* Lira at record low
* Syria weighs
* C.bank governor to speak
By Seda Sezer
ISTANBUL, Aug 27 (Reuters) - The Turkish lira weakened beyond 2 to the dollar on Tuesday after the United States signalled possible military intervention in Syria and the market waited for central bank action to halt the currency’s fall.
U.S. Secretary of State John Kerry, in the most forceful reaction yet to last week’s suspected gas attack outside Damascus, said President Barack Obama “believes there must be accountability for those who would use the world’s most heinous weapons against the world’s most vulnerable people”.

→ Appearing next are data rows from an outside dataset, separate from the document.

/-! `State.publish`. -/

@[simp] theorem State.publish_a0 (s : State) (mags : List Word) : (s.publish mags).a0 = s.a0 := rfl
@[simp] theorem State.publish_a1 (s : State) (mags : List Word) : (s.publish mags).a1 = s.a1 := rfl
@[simp] theorem State.publish_a2 (s : State) (mags : List Word) : (s.publish mags).a2 = s.a2 := rfl
@[simp] theorem State.publish_a3 (s : State) (mags : List Word) : (s.publish mags).a3 = s.a3 := rfl
@[simp] theorem State.publish_a4 (s : State) (mags : List Word) : (s.publish mags).a4 = s.a4 := rfl
@[simp] theorem State.publish_r0 (s : State) (mags : List Word) : (s.publish mags).r0 = s.r0 := rfl
@[simp] theorem State.publish_r1 (s : State) (mags : List Word) : (s.publish mags).r1 = s.r1 := rfl
@[simp] theorem State.publish_mode (s : State) (mags : List Word) : (s.publish mags).mode = s.mode := rfl
@[simp] theorem State.publish_fault (s : State) (mags : List Word) : (s.publish mags).fault = s.fault := rfl
@[simp] theorem State.publish_faultInfo (s : State) (mags : List Word) : (s.publish mags).faultInfo = s.faultInfo := rfl
@[simp] theorem State.publish_diag (s : State) (mags : List Word) : (s.publish mags).diag = s.diag := rfl
@[simp] theorem State.publish_spaSeq (s : State) (mags : List Word) : (s.publish mags).spaSeq = s.spaSeq + 1#32 := rfl
@[simp] theorem State.publish_ntab (s : State) (mags : List Word) : (s.publish mags).ntab = s.ntab := rfl
@[simp] theorem State.publish_wt (s : State) (mags : List Word) : (s.publish mags).wt = s.wt := rfl
@[simp] theorem State.publish_osc (s : State) (mags : List Word) : (s.publish mags).osc = s.osc := rfl
@[simp] theorem State.publish_env (s : State) (mags : List Word) : (s.publish mags).env = s.env := rfl
@[simp] theorem State.publish_bq (s : State) (mags : List Word) : (s.publish mags).bq = s.bq := rfl
@[simp] theorem State.publish_dl (s : State) (mags : List Word) : (s.publish mags).dl = s.dl := rfl
@[simp] theorem State.publish_rvb (s : State) (mags : List Word) : (s.publish mags).rvb = s.rvb := rfl
@[simp] theorem State.publish_drv (s : State) (mags : List Word) : (s.publish mags).drv = s.drv := rfl
@[simp] theorem State.publish_spa (s : State) (mags : List Word) : (s.publish mags).spa = s.spa := rfl
@[simp] theorem State.publish_spaIn (s : State) (mags : List Word) : (s.publish mags).spaIn = s.spaIn := rfl
@[simp] theorem State.publish_bins (s : State) (mags : List Word) : (s.publish mags).bins = mags := rfl
@[simp] theorem State.publish_cfg (s : State) (mags : List Word) : (s.publish mags).cfg = s.cfg := rfl
@[simp] theorem State.publish_draw (s : State) (mags : List Word) : (s.publish mags).draw = s.draw := rfl
@[simp] theorem State.publish_port (s : State) (mags : List Word) : (s.publish mags).port = s.port := rfl
@[simp] theorem State.publish_midSnaps (s : State) (mags : List Word) : (s.publish mags).midSnaps = s.midSnaps := rfl
@[simp] theorem State.publish_hostSaw (s : State) (mags : List Word) : (s.publish mags).hostSaw = s.hostSaw := rfl
@[simp] theorem State.publish_readerSaw (s : State) (mags : List Word) : (s.publish mags).readerSaw = s.readerSaw := rfl

/-! `State.clearDiag`. -/

@[simp] theorem State.clearDiag_a0 (s : State) (w : Word) : (s.clearDiag w).a0 = s.a0 := rfl
@[simp] theorem State.clearDiag_a1 (s : State) (w : Word) : (s.clearDiag w).a1 = s.a1 := rfl
@[simp] theorem State.clearDiag_a2 (s : State) (w : Word) : (s.clearDiag w).a2 = s.a2 := rfl
@[simp] theorem State.clearDiag_a3 (s : State) (w : Word) : (s.clearDiag w).a3 = s.a3 := rfl
@[simp] theorem State.clearDiag_a4 (s : State) (w : Word) : (s.clearDiag w).a4 = s.a4 := rfl
@[simp] theorem State.clearDiag_r0 (s : State) (w : Word) : (s.clearDiag w).r0 = s.r0 := rfl
@[simp] theorem State.clearDiag_r1 (s : State) (w : Word) : (s.clearDiag w).r1 = s.r1 := rfl
@[simp] theorem State.clearDiag_mode (s : State) (w : Word) : (s.clearDiag w).mode = s.mode := rfl
@[simp] theorem State.clearDiag_fault (s : State) (w : Word) : (s.clearDiag w).fault = s.fault := rfl
@[simp] theorem State.clearDiag_faultInfo (s : State) (w : Word) : (s.clearDiag w).faultInfo = s.faultInfo := rfl
@[simp] theorem State.clearDiag_diag (s : State) (w : Word) : (s.clearDiag w).diag = s.diag &&& ~~~ (w.setWidth 9) := rfl
@[simp] theorem State.clearDiag_spaSeq (s : State) (w : Word) : (s.clearDiag w).spaSeq = s.spaSeq := rfl
@[simp] theorem State.clearDiag_ntab (s : State) (w : Word) : (s.clearDiag w).ntab = s.ntab := rfl
@[simp] theorem State.clearDiag_wt (s : State) (w : Word) : (s.clearDiag w).wt = s.wt := rfl
@[simp] theorem State.clearDiag_osc (s : State) (w : Word) : (s.clearDiag w).osc = s.osc := rfl
@[simp] theorem State.clearDiag_env (s : State) (w : Word) : (s.clearDiag w).env = s.env := rfl
@[simp] theorem State.clearDiag_bq (s : State) (w : Word) : (s.clearDiag w).bq = s.bq := rfl
@[simp] theorem State.clearDiag_dl (s : State) (w : Word) : (s.clearDiag w).dl = s.dl := rfl
@[simp] theorem State.clearDiag_rvb (s : State) (w : Word) : (s.clearDiag w).rvb = s.rvb := rfl
@[simp] theorem State.clearDiag_drv (s : State) (w : Word) : (s.clearDiag w).drv = s.drv := rfl
@[simp] theorem State.clearDiag_spa (s : State) (w : Word) : (s.clearDiag w).spa = s.spa := rfl
@[simp] theorem State.clearDiag_spaIn (s : State) (w : Word) : (s.clearDiag w).spaIn = s.spaIn := rfl
@[simp] theorem State.clearDiag_bins (s : State) (w : Word) : (s.clearDiag w).bins = s.bins := rfl
@[simp] theorem State.clearDiag_cfg (s : State) (w : Word) : (s.clearDiag w).cfg = s.cfg := rfl
@[simp] theorem State.clearDiag_draw (s : State) (w : Word) : (s.clearDiag w).draw = s.draw := rfl
@[simp] theorem State.clearDiag_port (s : State) (w : Word) : (s.clearDiag w).port = s.port := rfl
@[simp] theorem State.clearDiag_midSnaps (s : State) (w : Word) : (s.clearDiag w).midSnaps = s.midSnaps := rfl
@[simp] theorem State.clearDiag_hostSaw (s : State) (w : Word) : (s.clearDiag w).hostSaw = s.hostSaw := rfl
@[simp] theorem State.clearDiag_readerSaw (s : State) (w : Word) : (s.clearDiag w).readerSaw = s.readerSaw := rfl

The lira was at 2.0045 against the dollar by 0544 GMT after dropping as low as 2.0095 earlier and from 1.9918 late on Monday.
Turkish central bank governor Erdem Basci was expected to appear on television at 0730 GMT, and investors are looking for more guidance on how he will act to stop the lira’s decline.
Turkey’s central bank has been tightening monetary conditions to support the lira through a range of tools, but has left its main benchmark rate - the one-week repo rate - unchanged at 4.5 percent.
“The recent developments in Syria signal possible military intervention and this is negative for economies like Turkey,” said Fatih Keresteci, a strategist at HSBC Bank in Turkey.
“The Turkish central bank’s hyperactive monetary policy, which aims to reduce the selling pressure, creates a second wave of selling tendency because it creates uncertainties. The lira will remain under pressure unless the central bank switches to an orthodox policy and makes lira relatively attractive again.”
The central bank held a forex auction on Monday and sold $350 million, in line with additional monetary tightening steps announced last week. The bank also held its first one-week, fixed-rate repo auction in almost a week, with a volume of 1.5 billion lira ($755 million).
It also said it would launch a forex-selling auction on Tuesday with a minimum volume of $50 million.
Growing expectations that the U.S. Federal Reserve may soon start tapering its stimulus programme has hit appetite for emerging markets, with Turkey’s gaping current account deficit leaving it particularly vulnerable.
The country is dependent on foreign inflows to finance the gap, which is equivalent to around 7.1 percent of Turkey’s economic output.
Raising interest rates makes lira assets more attractive to foreign investors, but could also crimp growth, something Prime Minister Tayyip Erdogan’s government is eager to avoid before local polls next year and a general election in 2015.